Resource: TC-STAR Spanish Baseline Male Speech Database

Reference TC-STAR Spanish Baseline Male Speech Database
Date of Submission Jan. 24, 2014, 4:31 p.m.
Status accepted
ISLRN 736-021-086-598-0
Resource Type Primary Text
Media Type Audio
Language Spanish, Castilian

The TC-STAR Spanish Baseline Male Speech Database was created within the scope of the TC-STAR project (IST- FP6-506738) funded by the European Commission.

It contains the recordings of one male Spanish speaker recorded simultaneously through a close talk microphone, a mid distance microphone and a laryngograph signal in a noise-reduced room.
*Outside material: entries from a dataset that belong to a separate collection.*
-- ==== Sys2Proof/Machine/SeqOps.lean ====
section
/-! DEFINITION. Transport contexts and their connections: creation, FLOW entries, service requests (spec/18 R558–R561). -/

namespace Sys2Proof.Machine

/-- Key of a context. -/
def ctxKey (die n : Nat) : Nat := die * 262144 + n

/-- A die with less than 2 GiB of DRAM has no context region and no staging region (R464, R558). -/
def State.hasRegions (s : State) (die : Nat) : Bool := decide (2 ≤ s.dramOf die)

/-- Context numbers of a die that are not FREE, of one sequencer. -/
def State.contextsOf (s : State) (die q : Nat) : List Nat :=
  (s.contexts.filter (fun (k, c) => k / 262144 == die && k % 16 == q && c.state != 0)).map (fun e => e.1 % 262144)

/-- The number a new context takes (R560): of the sequencer with the fewest open contexts, the lowest on a tie, its lowest
free number. -/
def State.newContext (s : State) (die : Nat) : Option Nat :=
  let counts := (List.range 16).map (fun q => (s.contextsOf die q).length)
  let least := counts.foldl min 16384
  match (List.range 16).find? (fun q => counts.getD q 0 == least) with
  | none => none
  | some q =>
    let used := s.contextsOf die q
    if s.hasRegions die = false ∨ 16384 ≤ used.length then none
    else ((List.range (used.length + 1)).find? (fun i => !used.contains (16 * i + q))).map (fun i => 16 * i + q)

/-- Contexts of a die that are not in use. -/
def State.freeContexts (s : State) (die : Nat) : Nat :=
  if s.hasRegions die then 262144 - ((List.range 16).map (fun q => (s.contextsOf die q).length)).sum else 0

/-- Key of a connection's FLOW entry: VRF, protocol, addresses and ports as its packets arrive (R463, Table 07.14, log 41). -/
def Context.flowKey (c : Context) : List Byte :=
  let proto := if c.kind = 1 ∨ c.kind = 4 then 6 else 17
  toLe 2 c.vrf ++ toLe 1 proto ++ sub c.remoteAddress 0 16 ++ sub c.localAddress 0 16 ++ toBe 2 c.remotePort ++ toBe 2 c.localPort

/-- Descriptor of kind SEQUENCER (Table 08.8). -/
def seqDest (die n : Nat) : Nat := 4 * 2 ^ 28 + die * 2 ^ 25 + n

/-- The FLOW entry of a connection: entry 14, with no next hop, counter or policer. None where the bank in force declares no
such table (log 41). -/
def State.flowSpec (s : State) (die n : Nat) (c : Context) : Option EntrySpec :=
  match (s.bankOf s.tempo.bank).table? (s.dramOf s.roles.lead) 7 with
  | none => none
  | some d =>
    if d.kind = .flow ∧ d.keyLen = 39 then
      some { decl := d, dies := 0, key := c.flowKey, mask := [], prefixLen := 0, priority := 0, action := 14,
             params := toLe 4 (seqDest die n) ++ toLe 2 0 ++ toLe 4 0xFFFFFFFF ++ toLe 2 0xFFFF, pinned := false,
             replace := false, at_ := none, txn := none }
    else none

/-- The FLOW entries of a connection written on every working die where they find a place, or deleted. -/
def State.writeFlows (s : State) (die n : Nat) (c : Context) : State :=
  match s.flowSpec die n c with
  | none => s
  | some x => s.workingDies.foldl (fun s d => match State.setOn x s.tempo.current s d with
      | .ok s' => s'
      | .error _ => s) s
def State.dropFlows (s : State) (die n : Nat) (c : Context) : State :=
  match s.flowSpec die n c with
  | none => s
  | some x => s.workingDies.foldl (fun s d => s.retireAll d x.decl ((s.pipe d).named x s.tempo.current) s.tempo.current) s

/-- A new context opens its connection at once. -/
def State.openContext (s : State) (die n : Nat) (c : Context) : State :=
  (s.setContext (ctxKey die n) { c with state := 1 }).writeFlows die n c

/-- A context is deleted: CONTEXT_CLOSE is raised in its sequencer (Table 18.3). A FAILED one stays so until then. -/
def State.closeContext (s : State) (die n : Nat) : State :=
  let k := die * 16 + n % 16
  let c := s.context (ctxKey die n)
  if c.state = 0 ∨ (s.seqOf k).closes.contains n then s
  else
    (s.setContext (ctxKey die n) { c with state := if c.state = 4 then 4 else 3 }).modSeqOf k
      (fun q => { q with closes := q.closes ++ [n] })

/-- A change of a cached context raises CONTEXT_UPDATE (Table 18.3). -/
def State.updateContext (s : State) (die n : Nat) : State :=
  s.modSeqOf (die * 16 + n % 16) (fun q =>
    if q.cache.contains n && !q.updates.contains n then { q with updates := q.updates ++ [n] } else q)

/-- A counter of the SEQ block raised (Table 18.8). -/
def State.seqCount (s : State) (die i : Nat) : State :=
  { s with seqCounters := Tbl.put 0 s.seqCounters (die * 4 + i) ((Tbl.look 0 s.seqCounters (die * 4 + i) + 1) % 2 ^ 64) }

/-- A connection of a storage path, its first sequences chosen by routines the spec does not give (log 6). -/
def State.openStorage (s : State) (die : Nat) (fn kind flags vrf remotePort : Nat) (loc remote : List Byte) :
    Option (State × Nat) :=
  match s.newContext die with
  | none => none
  | some n =>
    let (seq, s) := s.draw 32
    let (port, s) := s.draw 16
    let c : Context :=
      { Context.reset with kind := kind, state := 1, owner := fn, txNext := seq, lastActivity := s.nsAt die, flags := flags % 2,
                           vrf := vrf, localPort := port, remotePort := remotePort, localAddress := loc, remoteAddress := remote }
    some (s.openContext die n c, n)

end Sys2Proof.Machine
end

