/-- TARGET_PATH_SET (R463, Table 14.5). -/
def runTargetPathSet (p : Packet) (s : State) : Answer :=
  let b := p.params
  let die := leAt b 0 1
  let op := leAt b 1 1
  let n := leAt b 2 2
  let paths := leAt b 5 1
  if p.paramLen ≠ 0x290 ∨ 1 < op ∨ 1024 ≤ n then s.fails stBadParam
  else match s.dieStatus die with
  | some e => s.fails e
  | none =>
    if op = 1 then
      match s.target? die n with
      | none => s.fails stNotFound
      | some t =>
        if (s.storage die).namespaces.any (fun e => e.2.target == n) then s.fails stWrongState
        else
          let s := t.paths.foldl (fun s e => s.closePath die e.2) s
          (s.modStorage die (fun y => { y with targets := Tbl.del y.targets n })).answers []
    else
      let hold := leAt b 6 2
      let tmo := leAt b 8 4
      match pathEntries (sub b 0x1D0 192) paths with
      | none => s.fails stBadParam
      | some l =>
        if 1 < leAt b 4 1 ∨ paths = 0 ∨ 4 < paths ∨ hold = 0 ∨ 3600 < hold ∨ tmo < 100 ∨ 600000 < tmo ∨ 60000 < leAt b 0x0C 4 then
          s.fails stBadParam
        else if !s.hasRegions die then s.fails stNoResource
        else
          let t : Target :=
            { policy := leAt b 4 1, ioHoldS := hold, cmdTimeoutMs := tmo, fenceMs := leAt b 0x0C 4, subnqn := sub b 0x10 224,
              hostnqn := sub b 0xF0 224, paths := l, reissued := 0, rotor := 0 }
          match s.target? die n with
          | none =>
            match s.newTarget die n p.sender t with
            | none => s.fails stNoResource
            | some s' => s'.answers []
          | some old =>
            let r := (List.range 4).foldl (fun (a : Option (State × Tbl Path)) i => match a with
              | none => none
              | some (x, acc) => (x.resetPath die n p.sender old.paths i (Tbl.find l i)).map (fun (x, q) => (x, match q with
                  | some q => Tbl.set acc i q
                  | none => acc))) (some (s, []))
            match r with
            | none => s.fails stNoResource
            | some (s', acc) =>
              ((s'.setTarget die n { t with paths := acc, reissued := ((s'.target? die n).getD old).reissued, rotor := old.rotor }).storageSettle
                die).answers []

/-- TARGET_PATH_SET (R463). -/
def execTargetPathSet (p : Packet) (s : State) : Host.Outcome State Fault Refusal := runPlain 0x8801 p runTargetPathSet s

/-! ## I/O commands -/

/-- A command of a namespace accepted: it takes a number and seeks its staging. -/
def State.acceptCmd (s : State) (fn sq : Nat) (b : List Byte) (x : Namespace) (lba blocks : Nat) (frags : List (Nat × Nat))
    (data : List Byte) : State :=
  let die := mDie fn
  let k := (s.storage die).nextCmd
  let c : NvmeCmd :=
    { fn := fn, sq := sq, cid := sqeCid b, opcode := sqeOpcode b, nsid := x.nsid, lba := lba, blocks := blocks, frags := frags,
      phase := .staging, target := x.target, orphan := false, reissues := 0, again := false, stage := 0, data := data, pos := 0,
      part := blocks, status := 0, since := 0 }
  let s := s.modStorage die (fun t => { t with nextCmd := k + 1, cmds := Tbl.set t.cmds k c })
  s.stageCmd die k

/-- Completion of a command that does not run. -/
def State.ioDone (s : State) (fn sq : Nat) (b : List Byte) (status : Nat) : State := s.nvmePost fn sq (sqeCid b) 0 status

/-- The namespace a command names, unless it is unknown or being destroyed (R462). -/
def State.openNamespace (s : State) (fn nsid : Nat) : Option Namespace :=
  match s.namespaceOf fn nsid with
  | some x => if x.destroying then none else some x
  | none => none

/-- I/O opcodes a controller has (Table 14.2). -/
def ioKnown (op : Nat) : Bool := [0x00, 0x01, 0x02, 0x05, 0x08, 0x09].contains op

/-- Bytes of host data an I/O command moves (R464, R469). -/
def State.ioLen (s : State) (fn : Nat) (b : List Byte) : Nat :=
  match s.openNamespace fn (sqeNsid b) with
  | none => 0
  | some x =>
    if [1, 2, 5].contains (sqeOpcode b) then (bits (sqeDw b 12) 15 0 + 1) * 2 ^ x.lbads
    else if sqeOpcode b = 9 then 16 * (bits (sqeDw b 10) 7 0 + 1)
    else 0

/-- An I/O command at the head of its submission queue; any I/O row completes an unknown opcode it meets there (R459). A PRP list or
SGL segment of the command is fetched first (R443). -/
def State.runIo (s : State) (fn sq opcode : Nat) (run : State → List Byte → State) : State :=
  if sq = 0 then s
  else
    match s.nvmeHead fn sq with
    | none => s
    | some (q, b) =>
      if !ioKnown (sqeOpcode b) then (s.nvmeTake fn sq q).ioDone fn sq b nvBadOpcode
      else if sqeOpcode b ≠ opcode then s
      else if let some s' := s.fetchList fn sq q.head b (s.ioLen fn b) then s'
      else
        let s := s.nvmeTake fn sq q
        if sqeReserved b then s.ioDone fn sq b nvBadField else run s b

/-- First block and number of blocks. -/
def sqeLba (b : List Byte) : Nat := leAt b 40 8
def sqeBlocks (b : List Byte) : Nat := bits (sqeDw b 12) 15 0 + 1

/-- Read, Write, Compare and Write Zeroes after their checks: NSID, range, MDTS, write protection, then the data pointer
(R459, R469, R473). -/
def runBlocks (fn sq : Nat) (s : State) (b : List Byte) : State :=
  let op := sqeOpcode b
  match s.openNamespace fn (sqeNsid b) with
  | none => s.ioDone fn sq b nvBadNs
  | some x =>
    let n := sqeBlocks b
    let len := if op = 8 then 0 else n * 2 ^ x.lbads
    if x.blocks < sqeLba b + n then s.ioDone fn sq b nvRange
    else if 2 ^ 20 < len then s.ioDone fn sq b nvBadField
    else if x.readOnly ∧ (op = 1 ∨ op = 8) then s.ioDone fn sq b nvProtected
    else
      match s.hostRanges fn b len with
      | .status st => s.ioDone fn sq b st
      | .halt r => s.nvmeHalt fn sq r
      | .ok l => s.acceptCmd fn sq b x (sqeLba b) n l []

/-- NVME_READ (R464). -/
def execNvmeRead (fn sq : Nat) (s : State) : Host.Outcome State Fault Refusal := .next (s.runIo fn sq 2 (runBlocks fn sq))

/-- NVME_WRITE (R464). -/
def execNvmeWrite (fn sq : Nat) (s : State) : Host.Outcome State Fault Refusal := .next (s.runIo fn sq 1 (runBlocks fn sq))

/-- NVME_COMPARE (R468). -/
def execNvmeCompare (fn sq : Nat) (s : State) : Host.Outcome State Fault Refusal := .next (s.runIo fn sq 5 (runBlocks fn sq))

/-- NVME_WRITE_ZEROES (R469). -/
def execNvmeWriteZeroes (fn sq : Nat) (s : State) : Host.Outcome State Fault Refusal := .next (s.runIo fn sq 8 (runBlocks fn sq))

/-- Flush (R456): one part for each namespace it names. -/
def runFlush (fn sq : Nat) (s : State) (b : List Byte) : State :=
  if sqeNsid b = 0xFFFFFFFF then
    let l := ((s.storage (mDie fn)).namespaces.map (fun e => e.2)).filter (fun x => x.fn == fn && !x.destroying)
    if l.isEmpty then s.ioDone fn sq b 0 else l.foldl (fun s x => s.acceptCmd fn sq b x 0 0 [] []) s
  else
    match s.openNamespace fn (sqeNsid b) with
    | none => s.ioDone fn sq b nvBadNs
    | some x => s.acceptCmd fn sq b x 0 0 [] []

/-- NVME_FLUSH (R456). -/
def execNvmeFlush (fn sq : Nat) (s : State) : Host.Outcome State Fault Refusal := .next (s.runIo fn sq 0 (runFlush fn sq))

/-- Ranges of Dataset Management: context attributes, length, starting block; shifted to the remote namespace. -/
def dsmRanges (x : Namespace) (bs : List Byte) (n : Nat) : List Byte :=
  (List.range n).flatMap (fun i => sub bs (16 * i) 8 ++ toLe 8 (leAt bs (16 * i + 8) 8 + x.remoteOffset))

/-- Dataset Management (R469): Deallocate goes to the target of an unprotected namespace; anything else has no effect. -/
def runDsm (fn sq : Nat) (s : State) (b : List Byte) : State :=
  match s.openNamespace fn (sqeNsid b) with
  | none => s.ioDone fn sq b nvBadNs
  | some x =>
    let n := bits (sqeDw b 10) 7 0 + 1
    match s.hostRanges fn b (16 * n) with
    | .status st => s.ioDone fn sq b st
    | .halt r => s.nvmeHalt fn sq r
    | .ok l =>
      let bs := s.readFrags fn l
      if s.fragsBlocked fn l then (s.reportTimeout fn sq 0).ioDone fn sq b nvTransfer
      else if (List.range n).any (fun i => decide (x.blocks < leAt bs (16 * i + 8) 8 + leAt bs (16 * i + 4) 4)) then
        s.ioDone fn sq b nvRange
      else if x.protect ∨ bit (sqeDw b 11) 2 = false then s.ioDone fn sq b 0
      else s.acceptCmd fn sq b x 0 0 l (dsmRanges x bs n)

/-- NVME_DATASET_MANAGEMENT (R469). -/
def execNvmeDatasetManagement (fn sq : Nat) (s : State) : Host.Outcome State Fault Refusal :=
  .next (s.runIo fn sq 9 (runDsm fn sq))

/-! ## Targets answer -/

/-- A command's target answered OK. -/
def State.targetOk (s : State) (die k : Nat) (c : NvmeCmd) (data : List Byte) : State :=
  if c.opcode = 2 ∨ c.opcode = 5 then
    match s.namespaceOf c.fn c.nsid with
    | none => s.removeCmd die k c
    | some x =>
      if x.protect then s.openBlocks die k c x data
      else (s.setCmd die k { c with phase := .copy, data := sub data 0 (c.blocks * 2 ^ x.lbads) }).copyCmd die k
  else if c.opcode = 8 ∧ c.pos + c.part < c.blocks then
    (s.setCmd die k { c with phase := .staging, pos := c.pos + c.part, stage := 0, data := [], reissues := 0 }).stageCmd die k
  else s.completeCmd die k 0

/-- TARGET_COMPLETION (R473): a status of the target passes through unchanged; the completion of an orphan is discarded and
what waited on it goes on (R458). -/
def execTargetCompletion (die cmd status : Nat) (data : List Byte) (s : State) : Host.Outcome State Fault Refusal :=
  match s.cmd? die cmd with
  | none => .next s
  | some c =>
    match c.phase with
    | .sent _ =>
      if !s.live die then .next s
      else
        let s := if c.orphan then s.removeCmd die cmd c
          else if status ≠ 0 then s.completeCmd die cmd status
          else s.targetOk die cmd c data
        .next (s.storageSettle die)
    | _ => .next s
It consists of the recordings and annotations of read text material of approximately 10 hours of speech for baseline applications (Text-to-Speech systems). This database is distributed on 9 DVDs. The database complies with the common specifications created in the TC-STAR project.

The annotation of the database includes manual orthographic transcriptions, the automatic segmentation into phonemes and automatic generation of pitch marks. A certain percentage of phonetic segments and pitch marks has been manually checked. A pronunciation lexicon in SAMPA with POS, lemma and phonetic transcription of all the words prompted and spoken is also provided.

Speech samples are stored as sequences of 24-bit 96 kHz with the least significant byte first (“lohi” or Intel format) as (signed) integers. Each prompted utterance is stored in a separate file. Each signal file is accompanied by an ASCII SAM label file which contains the relevant descriptive information.

The TC-STAR Spanish Baseline Female Speech Database is also available via ELRA under reference ELRA-S0309.

Version 1.0
Distributor ELRA